Please help, thanks in advance!

lissyx · January 31, 2020, 10:27am

Please, read the documentation, you are not building it correctly.

lissyx · January 31, 2020, 10:27am

generate_trie is distributed as part of native_client.tar.xz, you should not need to rebuild it.

Nitesh_Tiwari · February 4, 2020, 8:19am

Hi @lissyx , I have generated my binaries with added vocabularies. and also generated the trie. but during training with the new trie and new binaries its showing segmentation fault (core dump) ?

lissyx · February 4, 2020, 8:24am

Please share more logs on the crash, ensure you are running ds_ctcdecoder version matching deepspeech training code and python version, and cross-check with released lm and trie file to verify it is not yours.

Nitesh_Tiwari · February 4, 2020, 11:24am

Use standard file APIs to delete files with this prefix.
Epoch 0 |   Training | Elapsed Time: 3:06:01 | Steps: 569 | Loss: 27.668679                                                                                                        
Epoch 0 | Validation | Elapsed Time: 0:01:12 | Steps: 32 | Loss: 57.548914 | Dataset: /home/rbeigcn1134841d/Downloads/indian_dev.csv                                               
I Saved new best validating model with loss 57.548914 to: /home/rbeigcn1134841d/Desktop/mark1/DeepSpeech/deepspeech-0.6.1-checkpoint/best_dev-236060
I FINISHED optimization in 3:07:15.253444
INFO:tensorflow:Restoring parameters from /home/rbeigcn1134841d/Desktop/mark1/DeepSpeech/deepspeech-0.6.1-checkpoint/best_dev-236060
I0204 16:53:11.407811 140016252487488 saver.py:1284] Restoring parameters from /home/rbeigcn1134841d/Desktop/mark1/DeepSpeech/deepspeech-0.6.1-checkpoint/best_dev-236060
I Restored variables from best validation checkpoint at /home/rbeigcn1134841d/Desktop/mark1/DeepSpeech/deepspeech-0.6.1-checkpoint/best_dev-236060, step 236060
Testing model on /home/rbeigcn1134841d/Downloads/indian_test.csv
Test epoch | Steps: 0 | Elapsed Time: 0:00:00                                                                                                                                      Fatal Python error: Fatal Python error: Segmentation faultSegmentation fault

Thread 0x

00007f5735fff700 (most recent call first):
  File Segmentation fault (core dumped)

lissyx · February 4, 2020, 11:25am

Right, so it’s test step, it’s likely to be mismatched ds_ctcdecoder. Please reinstall / upgrade it: pip install --upgrade $(python util/taskcluster.py --decoder).

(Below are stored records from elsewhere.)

-- ==== Sys2Proof/Machine/Firmware.lean ====
section
/-! DEFINITION. The steps of a firmware rollout (R463 to R467). -/

namespace Sys2Proof.Machine

/-- The set a handover of the present rollout goes to: the target, or on the way back the running slot. -/
def Firmware.toSlot (f : Firmware) : Nat := if f.rollout = 3 then f.running else f.target

/-- The digest of the image that step k takes from a slot. -/
def Firmware.imageDigest (f : Firmware) (slot k : Nat) : Bytes :=
  let img := f.slots.getD slot []
  setDigest img (setEntry img (stepKind k))

/-- A processor can run neither image: it has failed as a unit, and R15 applies to its slice (R466). -/
def State.processorLost (s : State) (k : Nat) : State :=
  match stepSlice k with
  | some i => (s.failUnit i { kind := 0, index := 0 }).report i (mkReport 0x14 0 0)
  | none => s.report 0 (mkReport 0x14 (if k = 33 then 11 else 12) 0)

/-- One processor is back on its old set; after the last one the rollout has failed (R466). -/
def State.undone (s : State) : State :=
  let f := s.fw
  { s with fw := { f with switching := false, step := f.step - 1, rollout := if f.step ≤ 1 then 4 else f.rollout } }

/-- The security controller extends MR5 with the digest of the image that step k takes into service (R463). -/
def State.measureStep (s : State) (k : Nat) : State :=
  let d := s.fw.imageDigest s.fw.toSlot k
  let t := s.extendMR 5 d
  { t with
    fw := { t.fw with measured := t.fw.measured.modify t.fw.toSlot fun l => l.set (k - 1) d }
    sec := { t.sec with handoverSinceBoot := true } }

/-- HANDOVER_STEP (R463): at the first drip that qualifies, the next processor switches, if the image it loaded matches its
digest; the security controller has then extended MR5 for its own image as its old image's last act. Otherwise the rollout turns back, and a processor on its way back is lost (R466). -/
def execHandoverStep (digestOk : Bool) (s : State) : Out :=
  if !s.handoverDue then .next s
  else
    let f := s.fw
    let k := f.nextStep
    if digestOk then
      let t := { s with fw := { f with
        switching := true, lastH := s.now, collHold := 0, hold := 0, procs := f.procs.set (k - 1) f.toSlot } }
      .next (if k = 34 then t.measureStep k else t)
    else if f.rollout = 3 then .next (((s.processorLost k).undone).fwCause f)
    else .next (((s.report 0 (mkReport 0x14 11 0)).reverting).fwCause f)

/-- IMAGE_READY (R463): MR5 is extended with the image's digest, that of the security controller apart, and the step is complete; after
step 34 the target slot is the running slot (R467). Accesses that waited for step 33 are applied. -/
def execImageReady (s : State) : Out :=
  let f := s.fw
  if !f.switching then .next s
  else
    let k := f.nextStep
    let u := if k = 34 then s else s.measureStep k
    if f.rollout = 3 then .next (u.undone.fwCause f).serveQueued
    else
      let last := decide (k = 34)
      .next ({ u with fw := { u.fw with
        switching := false, step := k, running := if last then f.target else f.running, committing := last } } : State).serveQueued

/-- HANDOVER_READY_TIMEOUT (R466): the rollout turns back, and the processor is to be on the image it ran before at the next drip
boundary. One that was on its way back already is lost. -/
def execHandoverReadyTimeout (oldReturns : Bool) (s : State) : Out :=
  let f := s.fw
  if !f.switching then .next s
  else
    let k := f.nextStep
    if f.rollout = 3 then .next (((s.processorLost k).undone).fwCause f).serveQueued
    else
      let t := s.report 0 (mkReport 0x14 11 0)
      let u := t.reverting
      .next (({ u with fw := { u.fw with returning := some (k, oldReturns) } } : State).fwCause f)

/-- A drip boundary: a processor that did not report ready is back on its old image, or is lost (R466). -/
def State.returnProcessor (s : State) : State :=
  match s.fw.returning with
  | none => s
  | some (k, ok) =>
    let t := { s with fw := { s.fw with returning := none, procs := s.fw.procs.set (k - 1) s.fw.running } }
    (if ok then t else t.processorLost k).serveQueued

/-- ROLLOUT_RESUME (R465). -/
def execRolloutResume (s : State) : Out := .next (if s.fw.rollout = 2 then s.checkHold.fwCause s.fw else s)

/-- BOOT_SLOT_COMMIT (R467): after step 34 the running slot is written to FW_BOOT_SLOT, once the reserve and the store allow;
the rollout is IDLE, and the former running slot is the staging slot. -/
def execBootSlotCommit (readBackOk : Bool) (s : State) : Out :=
  let f := s.fw
  if !f.committing || !s.dict.holdup || s.dict.writing.isSome then .next s
  else if readBackOk && decide (s.dict.storeWear < 100) then
    let t := { s with fw := { f with boot := f.running, rollout := 0, committing := false, stageState := 0, stageReason := 0 } }
    .next ((t.storeRecord 0x9000 3 0 (leBytes 1 f.running)).fwCause f)
  else .next (s.storeReport)

end Sys2Proof.Machine
end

Nitesh_Tiwari · February 4, 2020, 11:26am

everything is working fine with given default configs.(i.e.training, prediction)… It only breaks when i update vocabulary.txt

lissyx · February 4, 2020, 11:28am

So verify / share how you build it. Please look at data/lm, it should be self-contained and drive you to a working LM.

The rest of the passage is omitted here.